START Raw data

-- ==== Sys2Proof/Machine/Ops.lean ====
section
/-! DEFINITION. The named operations over the program store, the registers, the instruction pointer and
the output, and taking a fault (spec/20_memory.md; spec/40_step_cycle.md R43, R45; spec/60_exceptions.md
R62 to R70). -/

namespace Sys2Proof.Machine

/-! ### The program store -/

/-- The content of one cell: defined for `a < L` only (R20). -/
def readCell (P : Memory) (a : Nat) : Option Cell := P[a]?

/-- `MemRead(addr, n)`: `n` consecutive cells, defined only when `addr + n <= L` (R7). All of them are
read or none (R23). -/
def memRead (P : Memory) (addr n : Nat) : Option (List Cell) :=
  if addr + n ≤ P.length then some ((P.drop addr).take n) else none

/-- The form of a program store: every cell is a number below 8 (R40 a). The list has one spelling for
each store, so there is no other condition. -/
abbrev Memory.wf (P : Memory) : Prop := ∀ c ∈ P, c.toNat < 8

/-- Puts a cell into a store that is being built, cells of 0 filling a gap below it. No instruction and
no step does this (R28): it serves `withFetchWord` alone (assumption 6). -/
def placeCell (P : Memory) (a : Nat) (c : Cell) : Memory :=
  if a < P.length then P.set a c else P ++ List.replicate (a - P.length) 0 ++ [c]

/-! ### Registers, instruction pointer, output -/

/-- A register read (R7). -/
def State.reg (s : State) : Reg → Nat
  | .A => s.A
  | .B => s.B
  | .C => s.C

/-- A register write (R7). -/
def State.setReg (s : State) (r : Reg) (v : Nat) : State :=
  match r with
  | .A => { s with A := v }
  | .B => { s with B := v }
  | .C => { s with C := v }

/-- The default advance `ip <- ip + 2` (R45). -/
def State.advance (s : State) : State := { s with ip := s.ip + 2 }

/-- The redirect of a taken `jnz` (R57). -/
def State.jumpTo (s : State) (t : Nat) : State := { s with ip := t }

/-- `out <- out ++ [t]` (R14, R59). -/
def State.appendToken (s : State) (t : Token) : State := { s with out := s.out ++ [t] }

/-! ### Faults

There is no return from a fault: no instruction leaves the faulted state, and a new launch is the only
way out of it (R69). -/

/-- Which kind a cause belongs to (R62, R16). -/
def kindOfCause : FaultCause → FaultKind
  | .incompletePair => .programError
  | .jumpOutOfRange _ => .programError
  | .combo7 => .invalidOperand

/-- The numeric code of a fault kind, 0 for none (R62, decision D9). -/
def faultCode : Option FaultRecord → Nat
  | none => 0
  | some r =>
    match r.kind with
    | .programError => 1
    | .invalidOperand => 2

/-- Fault entry, shared by the three causes: the fault record becomes (kind, `ip`, cause) and nothing
else changes (R66, R68; decisions D7, D10). -/
def State.takeFault (s : State) (c : FaultCause) : State :=
  { s with fault := some { kind := kindOfCause c, loc := s.ip, cause := c } }

end Sys2Proof.Machine
end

END Raw data

Problem to work on: Copy the entries exactly, leaving no line out.

Answer:
-- ==== Sys2Proof/Machine/Ops.lean ====
section
/-! DEFINITION. The named operations over the program store, the registers, the instruction pointer and
the output, and taking a fault (spec/20_memory.md; spec/40_step_cycle.md R43, R45; spec/60_exceptions.md
R62 to R70). -/

namespace Sys2Proof.Machine

/-! ### The program store -/

/-- The content of one cell: defined for `a < L` only (R20). -/
def readCell (P : Memory) (a : Nat) : Option Cell := P[a]?

/-- `MemRead(addr, n)`: `n` consecutive cells, defined only when `addr + n <= L` (R7). All of them are
read or none (R23). -/
def memRead (P : Memory) (addr n : Nat) : Option (List Cell) :=
  if addr + n ≤ P.length then some ((P.drop addr).take n) else none

/-- The form of a program store: every cell is a number below 8 (R40 a). The list has one spelling for
each store, so there is no other condition. -/
abbrev Memory.wf (P : Memory) : Prop := ∀ c ∈ P, c.toNat < 8

/-- Puts a cell into a store that is being built, cells of 0 filling a gap below it. No instruction and
no step does this (R28): it serves `withFetchWord` alone (assumption 6). -/
def placeCell (P : Memory) (a : Nat) (c : Cell) : Memory :=
  if a < P.length then P.set a c else P ++ List.replicate (a - P.length) 0 ++ [c]

/-! ### Registers, instruction pointer, output -/

/-- A register read (R7). -/
def State.reg (s : State) : Reg → Nat
  | .A => s.A
  | .B => s.B
  | .C => s.C

/-- A register write (R7). -/
def State.setReg (s : State) (r : Reg) (v : Nat) : State :=
  match r with
  | .A => { s with A := v }
  | .B => { s with B := v }
  | .C => { s with C := v }

/-- The default advance `ip <- ip + 2` (R45). -/
def State.advance (s : State) : State := { s with ip := s.ip + 2 }

/-- The redirect of a taken `jnz` (R57). -/
def State.jumpTo (s : State) (t : Nat) : State := { s with ip := t }

/-- `out <- out ++ [t]` (R14, R59). -/
def State.appendToken (s : State) (t : Token) : State := { s with out := s.out ++ [t] }

/-! ### Faults

There is no return from a fault: no instruction leaves the faulted state, and a new launch is the only
way out of it (R69). -/

/-- Which kind a cause belongs to (R62, R16). -/
def kindOfCause : FaultCause → FaultKind
  | .incompletePair => .programError
  | .jumpOutOfRange _ => .programError
  | .combo7 => .invalidOperand

/-- The numeric code of a fault kind, 0 for none (R62, decision D9). -/
def faultCode : Option FaultRecord → Nat
  | none => 0
  | some r =>
    match r.kind with
    | .programError => 1
    | .invalidOperand => 2

/-- Fault entry, shared by the three causes: the fault record becomes (kind, `ip`, cause) and nothing
else changes (R66, R68; decisions D7, D10). -/
def State.takeFault (s : State) (c : FaultCause) : State :=
  { s with fault := some { kind := kindOfCause c, loc := s.ip, cause := c } }

end Sys2Proof.Machine
end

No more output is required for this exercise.